Looking at the listing below, retype exactly the lines starting at the one containing "((Upd.reg k v).apply s).sramLine" and ending at the one containing "((Upd.reg k v).apply s).tap", both included, and nothing else.

* **Supplied material**:
▼▼▼

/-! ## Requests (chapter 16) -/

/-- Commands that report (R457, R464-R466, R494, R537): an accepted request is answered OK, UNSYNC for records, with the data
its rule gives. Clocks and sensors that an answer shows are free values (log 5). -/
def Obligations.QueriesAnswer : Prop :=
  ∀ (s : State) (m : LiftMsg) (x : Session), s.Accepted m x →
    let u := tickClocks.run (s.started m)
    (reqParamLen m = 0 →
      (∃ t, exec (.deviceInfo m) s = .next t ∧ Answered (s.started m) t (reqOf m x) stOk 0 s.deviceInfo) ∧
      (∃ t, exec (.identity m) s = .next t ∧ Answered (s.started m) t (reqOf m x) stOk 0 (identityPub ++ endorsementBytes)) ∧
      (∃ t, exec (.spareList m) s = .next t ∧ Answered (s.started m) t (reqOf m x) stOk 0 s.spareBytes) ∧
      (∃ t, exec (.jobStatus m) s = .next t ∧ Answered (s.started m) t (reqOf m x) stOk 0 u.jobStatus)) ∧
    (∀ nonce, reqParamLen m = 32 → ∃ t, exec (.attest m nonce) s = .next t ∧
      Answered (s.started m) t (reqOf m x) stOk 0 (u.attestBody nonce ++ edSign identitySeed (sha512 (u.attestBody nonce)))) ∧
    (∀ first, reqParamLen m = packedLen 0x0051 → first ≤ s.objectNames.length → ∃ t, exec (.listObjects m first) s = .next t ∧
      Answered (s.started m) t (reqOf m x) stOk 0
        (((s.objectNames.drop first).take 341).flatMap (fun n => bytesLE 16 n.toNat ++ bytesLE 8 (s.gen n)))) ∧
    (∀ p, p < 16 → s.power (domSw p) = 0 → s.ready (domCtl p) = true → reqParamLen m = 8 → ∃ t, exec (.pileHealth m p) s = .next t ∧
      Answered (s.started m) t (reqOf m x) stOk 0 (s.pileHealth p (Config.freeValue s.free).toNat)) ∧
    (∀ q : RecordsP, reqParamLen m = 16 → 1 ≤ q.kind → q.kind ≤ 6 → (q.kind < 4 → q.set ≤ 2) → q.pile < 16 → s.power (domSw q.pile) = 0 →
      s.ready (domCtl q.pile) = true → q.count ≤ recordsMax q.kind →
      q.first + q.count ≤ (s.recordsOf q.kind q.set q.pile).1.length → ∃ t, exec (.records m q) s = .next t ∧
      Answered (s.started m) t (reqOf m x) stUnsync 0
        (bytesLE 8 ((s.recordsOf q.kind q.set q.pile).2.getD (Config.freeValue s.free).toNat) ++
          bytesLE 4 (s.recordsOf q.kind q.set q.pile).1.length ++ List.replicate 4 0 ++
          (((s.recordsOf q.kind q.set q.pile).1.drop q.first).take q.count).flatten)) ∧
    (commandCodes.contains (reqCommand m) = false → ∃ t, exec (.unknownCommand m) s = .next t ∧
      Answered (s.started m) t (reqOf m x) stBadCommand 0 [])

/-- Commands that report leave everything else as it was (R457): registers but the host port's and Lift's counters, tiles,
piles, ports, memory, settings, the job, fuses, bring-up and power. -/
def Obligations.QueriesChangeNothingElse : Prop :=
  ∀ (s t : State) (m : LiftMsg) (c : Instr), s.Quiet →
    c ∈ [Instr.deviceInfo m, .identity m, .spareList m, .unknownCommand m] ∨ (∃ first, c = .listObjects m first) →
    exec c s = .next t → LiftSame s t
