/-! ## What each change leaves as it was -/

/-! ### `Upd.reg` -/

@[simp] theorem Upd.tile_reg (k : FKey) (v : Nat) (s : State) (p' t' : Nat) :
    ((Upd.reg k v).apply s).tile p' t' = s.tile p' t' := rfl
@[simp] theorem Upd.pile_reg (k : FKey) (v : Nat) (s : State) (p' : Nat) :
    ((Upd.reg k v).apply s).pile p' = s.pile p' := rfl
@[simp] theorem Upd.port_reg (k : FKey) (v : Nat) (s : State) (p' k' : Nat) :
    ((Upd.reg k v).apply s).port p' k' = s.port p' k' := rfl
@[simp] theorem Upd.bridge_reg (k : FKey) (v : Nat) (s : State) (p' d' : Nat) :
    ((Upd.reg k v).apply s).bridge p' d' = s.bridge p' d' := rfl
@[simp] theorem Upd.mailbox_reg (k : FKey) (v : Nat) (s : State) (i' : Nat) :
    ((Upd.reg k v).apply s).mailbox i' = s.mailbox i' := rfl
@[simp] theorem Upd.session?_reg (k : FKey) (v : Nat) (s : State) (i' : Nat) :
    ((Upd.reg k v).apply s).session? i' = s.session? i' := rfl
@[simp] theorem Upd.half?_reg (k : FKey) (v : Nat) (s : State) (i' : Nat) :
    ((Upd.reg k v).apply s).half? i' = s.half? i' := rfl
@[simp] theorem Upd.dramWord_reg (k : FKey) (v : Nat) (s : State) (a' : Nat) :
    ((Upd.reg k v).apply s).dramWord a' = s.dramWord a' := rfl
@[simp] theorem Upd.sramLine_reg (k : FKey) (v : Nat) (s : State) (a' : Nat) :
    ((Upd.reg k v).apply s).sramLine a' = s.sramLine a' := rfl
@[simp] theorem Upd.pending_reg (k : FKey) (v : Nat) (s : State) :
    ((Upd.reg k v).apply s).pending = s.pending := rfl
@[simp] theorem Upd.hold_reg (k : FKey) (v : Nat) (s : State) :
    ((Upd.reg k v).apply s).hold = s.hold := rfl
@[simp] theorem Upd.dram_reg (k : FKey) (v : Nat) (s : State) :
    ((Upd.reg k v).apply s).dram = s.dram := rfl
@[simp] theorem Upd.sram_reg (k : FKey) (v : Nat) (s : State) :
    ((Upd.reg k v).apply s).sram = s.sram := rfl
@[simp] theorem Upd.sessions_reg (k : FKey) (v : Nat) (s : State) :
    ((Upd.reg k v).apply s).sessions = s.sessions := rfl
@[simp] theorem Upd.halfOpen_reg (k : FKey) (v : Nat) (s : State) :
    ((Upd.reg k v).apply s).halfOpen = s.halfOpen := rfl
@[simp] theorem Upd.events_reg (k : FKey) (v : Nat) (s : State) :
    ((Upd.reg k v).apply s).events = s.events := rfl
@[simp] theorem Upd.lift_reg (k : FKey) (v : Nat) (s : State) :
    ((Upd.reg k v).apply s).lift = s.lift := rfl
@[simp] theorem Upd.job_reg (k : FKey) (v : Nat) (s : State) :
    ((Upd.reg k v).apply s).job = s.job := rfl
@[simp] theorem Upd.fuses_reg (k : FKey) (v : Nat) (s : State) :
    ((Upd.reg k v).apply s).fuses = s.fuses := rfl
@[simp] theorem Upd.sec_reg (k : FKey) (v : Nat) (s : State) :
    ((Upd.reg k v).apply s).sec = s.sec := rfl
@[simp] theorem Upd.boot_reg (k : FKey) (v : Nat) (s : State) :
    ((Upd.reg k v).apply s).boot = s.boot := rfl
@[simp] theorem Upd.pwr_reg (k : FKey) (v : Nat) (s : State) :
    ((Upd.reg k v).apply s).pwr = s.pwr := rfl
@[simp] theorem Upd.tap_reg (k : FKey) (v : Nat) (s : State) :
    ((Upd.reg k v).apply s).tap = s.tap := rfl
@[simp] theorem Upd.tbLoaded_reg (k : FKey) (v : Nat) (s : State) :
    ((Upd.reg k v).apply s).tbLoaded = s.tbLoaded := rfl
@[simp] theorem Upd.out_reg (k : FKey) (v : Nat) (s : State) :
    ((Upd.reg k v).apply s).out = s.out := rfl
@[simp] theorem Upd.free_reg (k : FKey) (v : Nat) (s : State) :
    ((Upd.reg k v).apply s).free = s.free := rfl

▲▲▲

* **Exercise answer**:
    ((Upd.reg k v).apply s).sramLine a' = s.sramLine a' := rfl
@[simp] theorem Upd.pending_reg (k : FKey) (v : Nat) (s : State) :
    ((Upd.reg k v).apply s).pending = s.pending := rfl
@[simp] theorem Upd.hold_reg (k : FKey) (v : Nat) (s : State) :
    ((Upd.reg k v).apply s).hold = s.hold := rfl
@[simp] theorem Upd.dram_reg (k : FKey) (v : Nat) (s : State) :
    ((Upd.reg k v).apply s).dram = s.dram := rfl
@[simp] theorem Upd.sram_reg (k : FKey) (v : Nat) (s : State) :
    ((Upd.reg k v).apply s).sram = s.sram := rfl
@[simp] theorem Upd.sessions_reg (k : FKey) (v : Nat) (s : State) :
    ((Upd.reg k v).apply s).sessions = s.sessions := rfl
@[simp] theorem Upd.halfOpen_reg (k : FKey) (v : Nat) (s : State) :
    ((Upd.reg k v).apply s).halfOpen = s.halfOpen := rfl
@[simp] theorem Upd.events_reg (k : FKey) (v : Nat) (s : State) :
    ((Upd.reg k v).apply s).events = s.events := rfl
@[simp] theorem Upd.lift_reg (k : FKey) (v : Nat) (s : State) :
    ((Upd.reg k v).apply s).lift = s.lift := rfl
@[simp] theorem Upd.job_reg (k : FKey) (v : Nat) (s : State) :
    ((Upd.reg k v).apply s).job = s.job := rfl
@[simp] theorem Upd.fuses_reg (k : FKey) (v : Nat) (s : State) :
    ((Upd.reg k v).apply s).fuses = s.fuses := rfl
@[simp] theorem Upd.sec_reg (k : FKey) (v : Nat) (s : State) :
    ((Upd.reg k v).apply s).sec = s.sec := rfl
@[simp] theorem Upd.boot_reg (k : FKey) (v : Nat) (s : State) :
    ((Upd.reg k v).apply s).boot = s.boot := rfl
@[simp] theorem Upd.pwr_reg (k : FKey) (v : Nat) (s : State) :
    ((Upd.reg k v).apply s).pwr = s.pwr := rfl
@[simp] theorem Upd.tap_reg (k : FKey) (v : Nat) (s : State) :
    ((Upd.reg k v).apply s).tap = s.tap := rfl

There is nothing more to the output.